The adoption of a new lending law in Ukraine has provoked equally strong emotions from both banks and their borrowers. Questions remain over a number of key issues including the status of unpaid loans from previous years, creating uncertainty in the market.
The Law of Ukraine “On Amendments to Certain Legislative Acts of Ukraine Concerning the Resumption of Crediting” (often referred to as “the Law on Resuming Lending”) was first adopted by the Ukrainian parliament in July 2018 and came into effect on 4 February 2019, three months after it was signed by the president and officially published. Both the transitional and final provisions of the law have attracted heated debate, including discussion over the constitutional validity of the new legislation. Attention has focused on the way the law deals with legal relations, both in its adopted form and in the earlier drafts.
Despite the fact that the law has only been in force for a few months, a number of clear legal trends are already emerging in court practice relating to credit relationships dating back to previous years. So far, the court decisions that are establishing legal precedents for the new law relate mainly to civil disputes regarding the credit and security obligations of individuals. In all of these cases, the courts reached the conclusion that the norms of the new law do not apply to the legal relations of parties, instead resolving disputes in favor of debtors.
For example, the Uzhgorod city district court of the Transcarpathian region (case no. 308/4987/15-c) recently established the termination of a guarantee and refused to apply the principles of the new law governing legal relations. In doing so, the court based its ruling on the provisions of Article 5 of the Civil Code, which states that acts of civil law are not subject to retroactive application. The court did not analyze the norms established in the transitional and final provisions of the new loan law.
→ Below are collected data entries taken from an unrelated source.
/-- A wake aborts the entry (R536): the device is in RUN again; an excursion that was ending wakes instead. -/
def entryAbort (code : Nat) (st : PowerState) (s : State) : State :=
  let s := { s with power := { s.power with entering := none } }.unflag Fld.PMU_STAT_ENTERING
  let s := ((s.put Fld.PMU_LASTABT_SOURCE code).put Fld.PMU_LASTABT_STATE (stateCode st)).put Fld.PMU_REQ_STATE 0
  let s := (s.inc Fld.PMU_REFCNT_ABORTS).fire EV.PMU_ABORTED
  if s.power.state = .run then s else wakeBegin code s

/-- A pad latches its wake while D1 is On (R538). -/
def padLatch (w : WakeSource) (s : State) : State :=
  match w with
  | .pad p =>
    if s.domOn 1 && s.has (Fld.GPIO_PADCFG_WAKE p.val) then s.putBit (Reg.WAKE_PINPEND (p.val / 32)) (p.val % 32) true else s
  | _ => s

/-- WAKE_EVENT (R536 to R538). `moment` tells where an entry in progress stands: 0 before isolation, 1 in the lost-pulse
window, 2 after it. -/
def execWakeEvent (source : WakeSource) (moment : Fin 3) (s : State) : Out :=
  let s := match source with
    | .task n => s.takeTask (TK.PMU_WAKE n.val)
    | _ => s
  let s := padLatch source s
  let code := wakeSourceCode source
  let pulse : Bool := match source with
    | .task _ => true
    | _ => false
  match s.power.entering with
  | some st =>
    if !wakeEnds s source st then .next s
    else if moment.val = 0 then .next (entryAbort code st s)
    else if moment.val == 1 && pulse then .next (s.inc Fld.PMU_CNT_LOSTWIN)
    else .next (if s.power.wakeAfter.isSome then s else { s with power := { s.power with wakeAfter := some code } })
  | none =>
    if s.power.wake.isSome ∨ s.power.state = .run then .next s
    else if s.power.state = .doze then .next (if source = .irq then dozeEnd s else s)
    else .next (if wakeEnds s source s.power.state then wakeBegin code s else s)

/-! ### The entry completes (R535) -/

/-- What D0 keeps of D1 at an orderly entry to DEEP or OFF: tide time, duty credits, lifetime counters (R90, R350, R593). -/
def snapshotTake (s : State) : State :=
  let s := s.forEach (List.range 8) bucketSettle
  { s with snapshot := { valid := true, now := s.now, rate := BitVec.ofNat 24 (s.get Fld.TIDE_RATE_RATE),
                         lfinc := BitVec.ofNat 32 (s.get Fld.TIDE_LFINC_INC), lfCount := s.backup.lfCount },
           kept := { credits := s.rf.buckets.map (fun b => b.credit),
                     life := (List.range 27).map (fun k => s.rd (Reg.LIFE_VAL (4 + k))) } }

/-- The retention rail goes: the commit and the cells are cleared (R68). -/
def railLost (s : State) : State :=
  let s := s.resetRegs (fun a => isRwlCell a || a == Reg.SYSCFG_SALTSTAT || a == Reg.SYSCFG_SALTVER || a == Reg.SYSCFG_SALTCRC
    || a == Reg.SYSCFG_CFGCHK)
  { s with salt := {} }

/-- The device rests in a state (Table PWR-4); the core watchdog pauses there (R568). -/
def stateRest (st : PowerState) (s : State) : State :=
  let s := if s.power.state = .run then { s with boot := { s.boot with cwdtRan := cwdtCount s } } else s
  let deep := st == .deep || st == .off
  let s := if deep then snapshotTake s else s
  let d := stateDomains st s
  let s := domShift (fun s => domsPut d.1 d.2 { s with power := { s.power with state := st } }) s
  let s := s.unflag Fld.SYSCFG_CLKCFG_PLLLOCK
  let s := if st = .sleep then (s.flag Fld.TIDE_STAT_LFMODE).unflag Fld.PMU_STAT_XTALRDY else s
  let s := if st = .nap then s
    else { s with cores := { held := [true, true], start := s.cores.start },
                  power := { s.power with xtalStarting := false } }
  if st = .off then railLost s else s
The position expressed by the Supreme Court in case no. 216/2813/15ts is potentially even more alarming for banks. In this case, the court found that the provisions of Article 559 of the current Civil Code are not applicable when resolving a dispute on termination of a surety, since on the date of entry into force of the law, the deadline for the fulfillment of the loan obligation had already arrived. Therefore, legal relations between the parties had ceased.
The courts of appeal used similar arguments, refusing to apply the most recently updated rules of the civil code of Ukraine. For example, the Mykolaiv Court of Appeal also recently ruled against applying the new edition of Article 559 of the Civil Code, finding that legal relations between the parties expired in 2012 in line with the timeframe of the loan itself (case No. 480/2189/14-c). It now looks likely that this legal position will become decisive for courts in rulings regarding the application of the new loan legislation when considering disputes over the recovery of outstanding debts dating back to previous years from debtors and guarantors.
It is worth noting in particular that the courts have chosen to interpret the term of termination of legal relations between the parties to a loan agreement in accordance with controversial Supreme Court practice. Despite negative assessments throughout the Ukrainian banking sector, the Supreme Court has ruled against banks charging contractual interest on loans following the end of the designated loan period or termination of the loan, including in cases of early loan collection. This legal position is leading to inevitable conclusions regarding the termination of all legal obligations following the expiration of an established loan period, and therefore to the inapplicability of the new law on loans in such cases.
For the Ukrainian banking sector, the legal issues surrounding lending do not only relate to the struggle against outstanding unpaid debts, although the sheer scale of the problem may sometimes create this impression. From an economic point of view, the bank’s lack of rights to charge interest on funds that a borrower uses illegally is far from straightforward. According to the Supreme Court, the rate charged on a loan for an unscrupulous borrower who does not meet their debt repayment obligations to the bank for longer than the period established by the contract depends on article 625 of the Commercial Code of Ukraine and is set at 3% per annum. However, if the borrower applies to the bank to borrow again, the lending rate is set at the current market rate. This creates a somewhat paradoxical situation, where the absence of negative legal consequences for malicious debtors makes it is more profitable not to return a loan than to get a new one.
Analysis of recent judicial practice indicates that the market should not expect a resumption of larger scale lending in the short term. This will likely remain the case until the banking sector is sure that its economic interests receive suitable protection, not only in the form of progressive legislation, but also via law enforcement practices that do not encourage unfair behavior on the part of bad faith borrowers. Nevertheless, it is too early to draw any definitive conclusions regarding the application of Ukraine’s new law on lending. Much will depend on the decisions of the Grand Chamber of the Supreme Court.